INPUT DATA: Begin

-- ==== Sys2Proof/Tests/Slice0.lean ====
section
/-! SUPPORT. Tests: words decoded as the spec writes them, ill-formed terms refused, one step of some words and events,
and for every statement with hypotheses a state that meets them. -/

set_option Elab.async false

open Sys2Proof Sys2Proof.Machine

/-- A plain head: no switch marker, BLAME, no guard. -/
def hd : Head := ⟨false, .blame, 0, false⟩

/-! ### Decoding: words written out from the tables of R57 to R75 and the spec's examples -/

/-- Scalar words: NOP, SMOV, SADD, SSUB, SMUL, SDIV, SLOG, SSH (R46, R68). -/
theorem test_decode_scalar :
    decode 0x0000000000000000#64 = .ok (.nop hd) ∧
    decode 0x0100001490000000#64 = .ok (.smovReg hd 5 9) ∧
    decode 0x010108FC80000001#64 = .ok (.smovImm hd 63 0x80000001) ∧
    decode 0x01011004DEADBEEF#64 = .ok (.smovHi hd 1 0xDEADBEEF) ∧
    decode 0x0201002C70000090#64 = .ok (.sadd hd .wrap 11 7 (.i 144)) ∧
    decode 0x0300100420C00000#64 = .ok (.ssub hd .satn 1 2 (.r 3)) ∧
    decode 0x0400088628C00000#64 = .ok (.smul hd .hii 33 34 (.r 35)) ∧
    decode 0x050118105FFFFFFF#64 = .ok (.sdiv hd .remn 4 5 (.i (-1))) ∧
    decode 0x060018042F800000#64 = .ok (.slog hd .andn 1 2 (.r 62)) ∧
    decode 0x070120042000003F#64 = .ok (.ssh hd .ror 1 2 (.i 63)) := by
  decide

/-- Scalar words: SCMP, SSEL, SBIT, SMINMAX, QLOG, SLD, SST (R46, R68, R70, R71). -/
theorem test_decode_scalar_2 :
    decode 0x08001004A0800000#64 = .ok (.scmp hd .lt 1 10 (.r 2)) ∧
    decode 0x0900032092800000#64 = .ok (.ssel hd 3 8 9 (.r 10)) ∧
    decode 0x0A00082090000000#64 = .ok (.sbit hd .clz 8 9 .none) ∧
    decode 0x0A002820928B0000#64 = .ok (.sbit hd .bfi 8 9 (.regs 10 11)) ∧
    decode 0x0A01202090001007#64 = .ok (.sbit hd .bfe 8 9 (.imm 7 64)) ∧
    decode 0x0B00102092800000#64 = .ok (.sminmax hd .minn 8 9 (.r 10)) ∧
    decode 0x0C00101C10800000#64 = .ok (.qlog hd .xor 7 1 2) ∧
    decode 0x0D0008102C9A0000#64 = .ok (.sld hd .b32 ⟨.dev, .acq, 0⟩ 11 ⟨9, .none, 0, false, 0⟩) ∧
    decode 0x0E000B6430981B00#64 = .ok (.sst hd .b64 ⟨.sys, .rel, 1⟩ 12 ⟨9, .s 3, 3, false, 0⟩) := by
  decide

/-- Control flow (R46, R69). -/
theorem test_decode_control :
    decode 0x1000070000000005#64 = .ok (.braCond hd 3 true 5) ∧
    decode 0x10001000FFFFFFFE#64 = .ok (.braAlways hd (-2)) ∧
    decode 0x110002000000000A#64 = .ok (.brv hd 1 false 10) ∧
    decode 0x120800C800000000#64 = .ok (.jmpv ⟨false, .blame, 2, false⟩ 200) ∧
    decode 0x13000000FFFFFFFD#64 = .ok (.call hd (-3)) ∧
    decode 0x1400000300000000#64 = .ok (.callv hd 3) ∧
    decode 0x1500000000000000#64 = .ok (.ret hd) ∧
    decode 0x1600000000000000#64 = .ok (.join hd) ∧
    decode 0x1700000000000000#64 = .ok (.defer hd) ∧
    decode 0x1800000300000008#64 = .ok (.loopScalar hd 3 8) ∧
    decode 0x180010FF00000008#64 = .ok (.loopImm hd 255 8) ∧
    decode 0x1900000300000000#64 = .ok (.lbrk hd 3) ∧
    decode 0x1A00000000000000#64 = .ok (.exit hd) ∧
    decode 0x1B00000100000010#64 = .ok (.yld hd true 16) := by
  decide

INPUT DATA: End

- INSTRUCTIONS FOR THE TASK: Each line above is to be reproduced exactly. Leave none out.

- REPLY TO THE TASK:
-- ==== Sys2Proof/Tests/Slice0.lean ====
section
/-! SUPPORT. Tests: words decoded as the spec writes them, ill-formed terms refused, one step of some words and events,
and for every statement with hypotheses a state that meets them. -/

set_option Elab.async false

open Sys2Proof Sys2Proof.Machine

/-- A plain head: no switch marker, BLAME, no guard. -/
def hd : Head := ⟨false, .blame, 0, false⟩

/-! ### Decoding: words written out from the tables of R57 to R75 and the spec's examples -/

/-- Scalar words: NOP, SMOV, SADD, SSUB, SMUL, SDIV, SLOG, SSH (R46, R68). -/
theorem test_decode_scalar :
    decode 0x0000000000000000#64 = .ok (.nop hd) ∧
    decode 0x0100001490000000#64 = .ok (.smovReg hd 5 9) ∧
    decode 0x010108FC80000001#64 = .ok (.smovImm hd 63 0x80000001) ∧
    decode 0x01011004DEADBEEF#64 = .ok (.smovHi hd 1 0xDEADBEEF) ∧
    decode 0x0201002C70000090#64 = .ok (.sadd hd .wrap 11 7 (.i 144)) ∧
    decode 0x0300100420C00000#64 = .ok (.ssub hd .satn 1 2 (.r 3)) ∧
    decode 0x0400088628C00000#64 = .ok (.smul hd .hii 33 34 (.r 35)) ∧
    decode 0x050118105FFFFFFF#64 = .ok (.sdiv hd .remn 4 5 (.i (-1))) ∧
    decode 0x060018042F800000#64 = .ok (.slog hd .andn 1 2 (.r 62)) ∧
    decode 0x070120042000003F#64 = .ok (.ssh hd .ror 1 2 (.i 63)) := by
  decide

/-- Scalar words: SCMP, SSEL, SBIT, SMINMAX, QLOG, SLD, SST (R46, R68, R70, R71). -/
theorem test_decode_scalar_2 :
    decode 0x08001004A0800000#64 = .ok (.scmp hd .lt 1 10 (.r 2)) ∧
    decode 0x0900032092800000#64 = .ok (.ssel hd 3 8 9 (.r 10)) ∧
    decode 0x0A00082090000000#64 = .ok (.sbit hd .clz 8 9 .none) ∧
    decode 0x0A002820928B0000#64 = .ok (.sbit hd .bfi 8 9 (.regs 10 11)) ∧
    decode 0x0A01202090001007#64 = .ok (.sbit hd .bfe 8 9 (.imm 7 64)) ∧
    decode 0x0B00102092800000#64 = .ok (.sminmax hd .minn 8 9 (.r 10)) ∧
    decode 0x0C00101C10800000#64 = .ok (.qlog hd .xor 7 1 2) ∧
    decode 0x0D0008102C9A0000#64 = .ok (.sld hd .b32 ⟨.dev, .acq, 0⟩ 11 ⟨9, .none, 0, false, 0⟩) ∧
    decode 0x0E000B6430981B00#64 = .ok (.sst hd .b64 ⟨.sys, .rel, 1⟩ 12 ⟨9, .s 3, 3, false, 0⟩) := by
  decide

/-- Control flow (R46, R69). -/
theorem test_decode_control :
    decode 0x1000070000000005#64 = .ok (.braCond hd 3 true 5) ∧
    decode 0x10001000FFFFFFFE#64 = .ok (.braAlways hd (-2)) ∧
    decode 0x110002000000000A#64 = .ok (.brv hd 1 false 10) ∧
    decode 0x120800C800000000#64 = .ok (.jmpv ⟨false, .blame, 2, false⟩ 200) ∧
    decode 0x13000000FFFFFFFD#64 = .ok (.call hd (-3)) ∧
    decode 0x1400000300000000#64 = .ok (.callv hd 3) ∧
    decode 0x1500000000000000#64 = .ok (.ret hd) ∧
    decode 0x1600000000000000#64 = .ok (.join hd) ∧
    decode 0x1700000000000000#64 = .ok (.defer hd) ∧
    decode 0x1800000300000008#64 = .ok (.loopScalar hd 3 8) ∧
    decode 0x180010FF00000008#64 = .ok (.loopImm hd 255 8) ∧
    decode 0x1900000300000000#64 = .ok (.lbrk hd 3) ∧
    decode 0x1A00000000000000#64 = .ok (.exit hd) ∧
    decode 0x1B00000100000010#64 = .ok (.yld hd true 16) := by
  decide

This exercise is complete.